# i found a pepper bluey :O



## Luke1 (Sep 21, 2008)

hey all,
ok im not crazy...on saturday i was at my friends house and we were getting some stuff so he could sleep over and then we heared this noise n his garden...we went over and there was this massive tail in the daisy's....it was so big i thought it was a land mullet at one stage...but we grabbed him and he swung around and tried to bit us...anyway we spent ages trying to catch the tacker and he just dissappeared...BUT HE WAS FULLY JET BLACK...
we are gonna try catch him over the holidays so we can get pics and post em on here...

what are your thoughts?
am i crazy or is it possible???

Luke


----------



## $NaKe PiMp (Sep 21, 2008)

where in sydney?


----------



## wiz-fiz (Sep 21, 2008)

is there such thing as a pepper bluey?

and to catch it put some garden snails(dead 1s) on an old plate and t might come.

and you're not crazy!


----------



## bump73 (Sep 21, 2008)

Where abouts was it ?? Its quite possible i know the albbino's were from Gosford area but not sure on the blacks..., just think if you were snake ranch you could keep it and sell the babies for $2000:lol::lol:

Ben


----------



## Luke1 (Sep 21, 2008)

snake pimp: twas around da hornsby area!

Willa 6: yep....the are like Jet black and look really cool! go on the Snake ranch web site and they have pics! it was pretty late but he disappeared s quikly...oh...also...i would reconsider thinking im not crazy even if it was a fully black bluey HAHAHA

bump73: LOL...to bad we can't though HAHA!!! are they really that much? :O


----------



## FAY (Sep 21, 2008)

Snake Ranch got their original black blueys from somewhere...so they must be out there.


----------



## $NaKe PiMp (Sep 21, 2008)

highly unlikely that it would be a bluey,

was it smooth ? or spinose?
land mullets are the closest skink to what you described there range is usually described in refrence books as from the hawkesbury river all the way up to south east queensland


----------



## Luke1 (Sep 21, 2008)

Snake pimp: was definately a bluey...i been running around our bush and stuff for 10 years + and never seen a land mullet...but then to have one turn up 700m away from the bush wheres dogs and cats run around in full sun...its so unlikey! im 100% sure twas a bluey!


----------



## -Peter (Sep 21, 2008)

If you couldn't catch it Im thinking land mullet. I have seen them this side of the Hawkesbury as close to Sydney city as Epping. Still I wont judge, could always be a bluey.


----------



## waruikazi (Sep 21, 2008)

Luke1 said:


> Snake pimp: was definately a bluey...i been running around our bush and stuff for 10 years + and never seen a land mullet...but then to have one turn up 700m away from the bush wheres dogs and cats run around in full sun...its so unlikey! im 100% sure twas a bluey!

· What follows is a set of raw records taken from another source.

-- ==== Sys2Proof/Certificates/Slice0/Obligations.lean ====
section
/-! DEFINITION. The statements about the part. A statement that rests on a choice of the model names the log entry; the
others follow the rules they name. -/

open Sys2Proof Sys2Proof.Machine

/-! ### The machine -/

/-- A step takes the command at the front of the queue and executes it on the state with the rest of the queue; on an
empty queue nothing happens (the queue is the model's, log entry 5). -/
def Obligations.StepRunsFrontCommand : Prop :=
  (∀ (c : Instr) (rest : List Instr) (s : State), s.pending = c :: rest →
      step s = exec c { s with pending := rest })
    ∧ ∀ s : State, s.pending = [] → step s = .next s

/-- Every command in every state has a next state, and no command touches the queue of commands: faults and refusals of
the spec are flags, causes and status codes of the state (R10, R164). -/
def Obligations.EveryCommandCompletes : Prop :=
  ∀ (c : Instr) (s : State), ∃ t : State, exec c s = .next t ∧ t.pending = s.pending

/-- The state after power-on has every invariant stated below. -/
def Obligations.ResetMeetsInvariants : Prop :=
  ValvesExclusive State.reset ∧ RangesHold State.reset ∧ SpoolMatches State.reset
    ∧ PinsMatch State.reset ∧ BindingsMatch State.reset ∧ RunInAgrees State.reset ∧ LanesAgree State.reset
    ∧ RecipesChecked State.reset ∧ PinnedValid State.reset ∧ BoundToSlot State.reset ∧ EmissionMatches State.reset
    ∧ FillsSafely State.reset

/-! ### Invariants that every step keeps -/

/-- Fill and vent bit of a valve pair are never 1 together; and a fill bit is 1 only in FILL of a leak sub-phase, with drive
enable 0, a leak test unit working on a cavity of its recipe only there or venting in STOPPING (R139, R141). -/
def Obligations.StepKeepsValvesExclusive : Prop :=
  (∀ s t : State, ValvesExclusive s → step s = .next t → ValvesExclusive t)
    ∧ ∀ s t : State, SpoolMatches s → PinsMatch s → PinnedValid s → BindingsMatch s → BoundToSlot s → RunInAgrees s →
        LanesAgree s → FillsSafely s → step s = .next t → FillsSafely t

/-- The fail counts, latch ages, speed-unit values, counters, output places and the agent's two queues stay in their ranges
(R17, R67, R71, R75, R154, R163). -/
def Obligations.StepKeepsRanges : Prop :=
  ∀ s t : State, RangesHold s → step s = .next t → RangesHold t

/-- The spool queue holds exactly the QUEUED records, each once, and a slot's pin count is the number of OPEN records naming
it; a pinned slot is VALID; an emission in progress is of the record at the head of the spool, in the part count of that record,
with a part sent and a part to be sent (R24, R56, R145, R148). -/
def Obligations.StepKeepsRecordTable : Prop :=
  ∀ s t : State, step s = .next t →
    (SpoolMatches s → PinsMatch s → SpoolMatches t ∧ PinsMatch t)
    ∧ (PinnedValid s → PinnedValid t)
    ∧ (SpoolMatches s → EmissionMatches s → EmissionMatches t)

/-- Each bay in READY, RUNNING or STOPPING is bound to one OPEN record, and no other bay and no other OPEN record is; the bound
record names the bay and its recipe slot (R5, R6). -/
def Obligations.StepKeepsBindings : Prop :=
  ∀ s t : State, SpoolMatches s → BindingsMatch s → step s = .next t →
    BindingsMatch t ∧ (BoundToSlot s → BoundToSlot t)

There's probably as much chance it was a blue tongue as there is it being a land mullet. Think about the chances of a retarded blue tongue turning up anywhere.


----------



## jack (Sep 21, 2008)

you spent ages trying to catch it? a blue tongue?


----------



## FAY (Sep 21, 2008)

waruikazi said:


> There's probably as much chance it was a blue tongue as there is it being a land mullet. Think about the chances of a retarded blue tongue turning up anywhere.

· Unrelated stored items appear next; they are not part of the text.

/-- The role at which a BAY_START does not resolve. -/
theorem resolve_needed_error (s : State) (b : Bay) (r : Recipe) (role : Role) (n : Nat) :
    s.chx.resolve b r.neededRoles = .error (role, n) ↔ ResolveFails s b r role n := by
  rw [resolve_error]
  unfold ResolveFails Recipe.neededRoles
  rw [show roleOrder = rolesInOrder from rfl]
  have key : ∀ (l : List Role), (∀ x ∈ l, r.needsRole x = true ↔ NeedsRole r x) →
      ((∃ i : Nat, (l.filter r.needsRole)[i]? = some role ∧ n = s.channelCount b role ∧ n ≠ 1
        ∧ ∀ (j : Nat) (x : Role), j < i → (l.filter r.needsRole)[j]? = some x → s.channelCount b x = 1)
      ↔ ∃ i : Nat, l[i]? = some role ∧ NeedsRole r role ∧ n = s.channelCount b role ∧ n ≠ 1
        ∧ ∀ (j : Nat) (x : Role), j < i → l[j]? = some x → NeedsRole r x → s.channelCount b x = 1) := by
    intro l
    induction l with
    | nil => simp
    | cons a l ih =>
      intro hx
      have ih := ih fun x h => hx x (List.mem_cons_of_mem _ h)
      have ha := hx a (List.mem_cons_self ..)
      have shiftR : (∃ i : Nat, (a :: l)[i]? = some role ∧ NeedsRole r role ∧ n = s.channelCount b role ∧ n ≠ 1
          ∧ ∀ (j : Nat) (x : Role), j < i → (a :: l)[j]? = some x → NeedsRole r x → s.channelCount b x = 1)
          ↔ (a = role ∧ NeedsRole r role ∧ n = s.channelCount b role
              ∧ n ≠ 1) ∨ ((NeedsRole r a → s.channelCount b a = 1) ∧
            ∃ i : Nat, l[i]? = some role ∧ NeedsRole r role ∧ n = s.channelCount b role ∧ n ≠ 1
          ∧ ∀ (j : Nat) (x : Role), j < i → l[j]? = some x → NeedsRole r x → s.channelCount b x = 1) := by
        constructor
        · rintro ⟨i, h1, h2, h3, h4, h5⟩
          cases i with
          | zero => simp at h1; exact .inl ⟨h1, h2, h3, h4⟩
          | succ i => exact .inr ⟨h5 0 a (by omega) rfl, i, by simpa using h1, h2, h3, h4,
              fun j x hj hxx => h5 (j+1) x (by omega) (by simpa using hxx)⟩
        · rintro (⟨h1, h2, h3, h4⟩ | ⟨h0, i, h1, h2, h3, h4, h5⟩)
          · exact ⟨0, by simp [h1], h2, h3, h4, fun j x hj => by omega⟩
          · refine ⟨i+1, by simpa using h1, h2, h3, h4, ?_⟩
            intro j x hj hxx hn
            cases j with
            | zero => simp at hxx; subst hxx; exact h0 hn
            | succ j => exact h5 j x (by omega) (by simpa using hxx) hn
      rw [shiftR]
      by_cases hna : r.needsRole a = true
      · rw [List.filter_cons_of_pos hna]
        have hN := ha.1 hna
        have shiftL : (∃ i : Nat, (a :: l.filter r.needsRole)[i]? = some role ∧ n = s.channelCount b role ∧ n ≠ 1
          ∧ ∀ (j : Nat) (x : Role), j < i → (a :: l.filter r.needsRole)[j]? = some x → s.channelCount b x = 1)
          ↔ (a = role ∧ n = s.channelCount b role ∧ n ≠ 1) ∨ (s.channelCount b a = 1 ∧
            ∃ i : Nat, (l.filter r.needsRole)[i]? = some role ∧ n = s.channelCount b role ∧ n ≠ 1
          ∧ ∀ (j : Nat) (x : Role), j < i → (l.filter r.needsRole)[j]? = some x → s.channelCount b x = 1) := by
          constructor
          · rintro ⟨i, h1, h3, h4, h5⟩
            cases i with
            | zero => simp at h1; exact .inl ⟨h1, h3, h4⟩
            | succ i => exact .inr ⟨h5 0 a (by omega) rfl, i, by simpa using h1, h3, h4,
                fun j x hj hxx => h5 (j+1) x (by omega) (by simpa using hxx)⟩
          · rintro (⟨h1, h3, h4⟩ | ⟨h0, i, h1, h3, h4, h5⟩)
            · exact ⟨0, by simp [h1], h3, h4, fun j x hj => by omega⟩
            · refine ⟨i+1, by simpa using h1, h3, h4, ?_⟩
              intro j x hj hxx
              cases j with
              | zero => simp at hxx; subst hxx; exact h0
              | succ j => exact h5 j x (by omega) (by simpa using hxx)
        rw [shiftL, ih]
        constructor
        · rintro (⟨rfl, h2, h3⟩ | ⟨h0, h⟩)
          · exact .inl ⟨rfl, hN, h2, h3⟩
          · exact .inr ⟨fun _ => h0, h⟩
        · rintro (⟨h1, -, h3⟩ | ⟨h0, h⟩)
          · exact .inl ⟨h1, h3⟩
          · exact .inr ⟨h0 hN, h⟩
      · rw [List.filter_cons_of_neg hna, ih]
        have hN : ¬ NeedsRole r a := fun h => hna (ha.2 h)
        constructor
        · intro h; exact .inr ⟨fun h => absurd h hN, h⟩
        · rintro (⟨h1, h2, -⟩ | ⟨-, h⟩)
          · subst h1; exact absurd h2 hN
          · exact h
  exact key rolesInOrder fun x hx => neededRoles_mem r x hx

end Sys2Proof.Machine
end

What about an escapee from someones pit???


----------



## caustichumor (Sep 21, 2008)

jack said:


> you spent ages trying to catch it? a blue tongue?


 Hey those ninja bluies are fast...


----------



## Luke1 (Sep 21, 2008)

Jack...LOL...yea...was in a pretty complicated place...was below in some sleepers with big hedge thing that are right up against it that was hard to keep moving around...when he could just blot from one side to another!

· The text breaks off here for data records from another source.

theorem step_decoded (img : Bytes) (i : Nat) (h : StepInRange (natAt img 18 2) (imageStep img i)) :
    StepDecoded (imageStep img i) (decodeStep img i) := by
  obtain ⟨hk, hl, -, -, -, -, hm⟩ := h
  have hl' : byteAt (imageStep img i) 1 = loadModeCode ((loadModeOf (byteAt (imageStep img i) 1)).getD .fwdDrive)
      := by
    have e : byteAt (imageStep img i) 1 = 1 ∨ byteAt (imageStep img i) 1 = 2 ∨ byteAt (imageStep img i) 1 = 3
        ∨ byteAt (imageStep img i) 1 = 4 := by omega
    rcases e with e | e | e | e <;> rw [e] <;> rfl
  have hc : byteAt (imageStep img i) 0 = 1 ∨ byteAt (imageStep img i) 0 = 2
      ∨ byteAt (imageStep img i) 0 = 3 := by omega
  rcases hc with hc | hc | hc
  · have hs : stepKindOf (byteAt (stepBytes img i) 0) = some .run := by rw [stepBytes_eq, hc]; rfl
    unfold decodeStep StepDecoded
    simp only [hs, Option.getD_some]
    refine ⟨hc, hl', rfl, rfl, rfl, rfl, ?_, ?_⟩
    · intro h; cases h
    · intro _; exact ⟨rfl, rfl, rfl, rfl, rfl, rfl, rfl, rfl, rfl⟩
  · obtain ⟨-, hv, ha, -, -, -, -, hr, -⟩ := hm hc
    have hs : stepKindOf (byteAt (stepBytes img i) 0) = some .measure := by rw [stepBytes_eq, hc]; rfl
    unfold decodeStep StepDecoded
    simp only [hs, Option.getD_some]
    refine ⟨hc, hl', rfl, rfl, rfl, rfl, ?_, ?_⟩
    · intro _
      refine ⟨rfl, ?_, ?_, rfl, rfl, rfl, rfl, ?_, rfl⟩
      · show byteAt (imageStep img i) 13 = match (vibSetOf (byteAt (imageStep img i) 13)).getD .off with
            | .off => 0 | .a => 1 | .b => 2 | .ab => 3
        have e : byteAt (imageStep img i) 13 = 1 ∨ byteAt (imageStep img i) 13 = 2
            ∨ byteAt (imageStep img i) 13 = 3 := by
          omega
        rcases e with e | e | e <;> rw [e] <;> rfl
      · show (true && (flagOf (byteAt (imageStep img i) 14)).getD false) = _
        rw [flag_getD _ ha, Bool.true_and]
      · show (true && (flagOf (byteAt (imageStep img i) 22)).getD false) = _
        rw [flag_getD _ hr, Bool.true_and]
    · intro h; exact absurd rfl h
  · have hs : stepKindOf (byteAt (stepBytes img i) 0) = some .stop := by rw [stepBytes_eq, hc]; rfl
    unfold decodeStep StepDecoded
    simp only [hs, Option.getD_some]
    refine ⟨hc, hl', rfl, rfl, rfl, rfl, ?_, ?_⟩
    · intro h; cases h
    · intro _; exact ⟨rfl, rfl, rfl, rfl, rfl, rfl, rfl, rfl, rfl⟩

theorem cavity_decoded (img : Bytes) (c : Nat) (h : CavityInRange (imageCavity img c)) :
    CavityDecoded (imageCavity img c) (decodeCavity img c) := by
  obtain ⟨h0, h1, h2, -⟩ := h
  rw [← cavityBytes_eq] at *
  refine ⟨?_, ?_, ?_, by and_intros <;> rfl⟩
  · show byteAt (cavityBytes img c) 0 = cavityIdCode ((cavityIdOf (byteAt (cavityBytes img c) 0)).getD .carrier)
    have e : byteAt (cavityBytes img c) 0 = 1 ∨ byteAt (cavityBytes img c) 0 = 2
        ∨ byteAt (cavityBytes img c) 0 = 3 := by
      omega
    rcases e with e | e | e <;> rw [e] <;> rfl
  · show byteAt (cavityBytes img c) 1 = roleCode ((pressRoleOf (byteAt (cavityBytes img c) 1)).getD .press1)
    have e : byteAt (cavityBytes img c) 1 = 7 ∨ byteAt (cavityBytes img c) 1 = 8
        ∨ byteAt (cavityBytes img c) 1 = 9 := by
      omega
    rcases e with e | e | e <;> rw [e] <;> rfl
  · show byteAt (cavityBytes img c) 2 = roleCode ((tempRoleOf (byteAt (cavityBytes img c) 2)).getD _)
    rcases h2 with e | e <;> rw [e] <;> rfl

GrathnFay: yea thats possible...my friend knows a guy up near us how has blueys and stuff...


----------



## Rocky (Sep 21, 2008)

Luke1 said:


> snake pimp: twas around da hornsby area!
> 
> Willa 6: yep....the are like Jet black and look really cool! go on the Snake ranch web site and they have pics! it was pretty late but he disappeared s quikly...oh...also...i would reconsider thinking im not crazy even if it was a fully black bluey HAHAHA
> 
> bump73: LOL...to bad we can't though HAHA!!! are they really that much? :O



I am in Hornsby Heights, Next time you go looking, PM me, I want to see this!


----------



## RedEyeGirl (Sep 21, 2008)

lol, Sure twas definately a bluey


----------



## Luke1 (Sep 21, 2008)

im not sure...i KNOW

LOL...i live in Mt Colah but sure...everyone seems to know hornsby better then Mt Colah


----------



## ryanharvey1993 (Sep 21, 2008)

wow your lucky, It could be either a land mullet or a hypomelaninistic bluey. but blueys arnt fast lol, land mullets are. someone once told me they saw a bluey while out fishing and it went under a big rock and they looked in the crack and an albino one was in there to, I dont doubt they are out there


----------



## Luke1 (Sep 21, 2008)

LOL Ryan..blueys are fast when they want to be!


----------



## ryanharvey1993 (Sep 21, 2008)

yer baby blueys are sometimes I have to admit. when I come down herping with you next I want to see it lol


----------



## Luke1 (Sep 21, 2008)

LOL...we'll try LOL!!!!


----------



## imalizard (Sep 21, 2008)

Blueys are very fast, the juvs are faster but the adults sure can run!


----------



## Luke1 (Sep 21, 2008)

finally someone agrees...thanks!


----------



## RedEyeGirl (Sep 21, 2008)

lol


----------



## imalizard (Sep 21, 2008)

LOL, we used to get them in our yard but they used to hide under bushes and places where i couldnt get them.


----------



## ryanharvey1993 (Sep 21, 2008)

Luke1 said:


> finally someone agrees...thanks!


 
yet you can catch a water dragon easily lol


----------



## -Peter (Sep 21, 2008)

Bill, some kid has found your escaped land mullet mate.


----------



## No-two (Sep 21, 2008)

It's possible, anything's possible... About a year ago while I was still living in Sydney we were house hunting and during a house inspection I found a bluey in the backyard, it was pure white with grey bands and no trace of any other colour. At the time I didn't know much about blueys but if I'd known an abnormal bluey like that was so rare I wouldn't have let it go! Still kickin' myself for it now...


----------



## Mr_miyagi (Sep 21, 2008)

Blueys are pretty fast i was driving down my street yesterday and i seen a bluey on the road so i stopped the car to move it then bang its started running and it climbed up the gutter and ran into the bush. So i was happy it was off the road.


----------



## $NaKe PiMp (Sep 21, 2008)

call me old fashioned but ,im stil not convinced,a jet black bluey,in an area where a land mullet could be possible.
i have gone herping around that area alot i lived at wahroonga
i did find some scaley foot legess lizards


----------



## Luke1 (Sep 22, 2008)

Ryan: yea :lol:

Snake pimp: LOL...i'll have to catch it to prove it!!! i know it was abluey...120% sure!!!!

thanks everyone else!


----------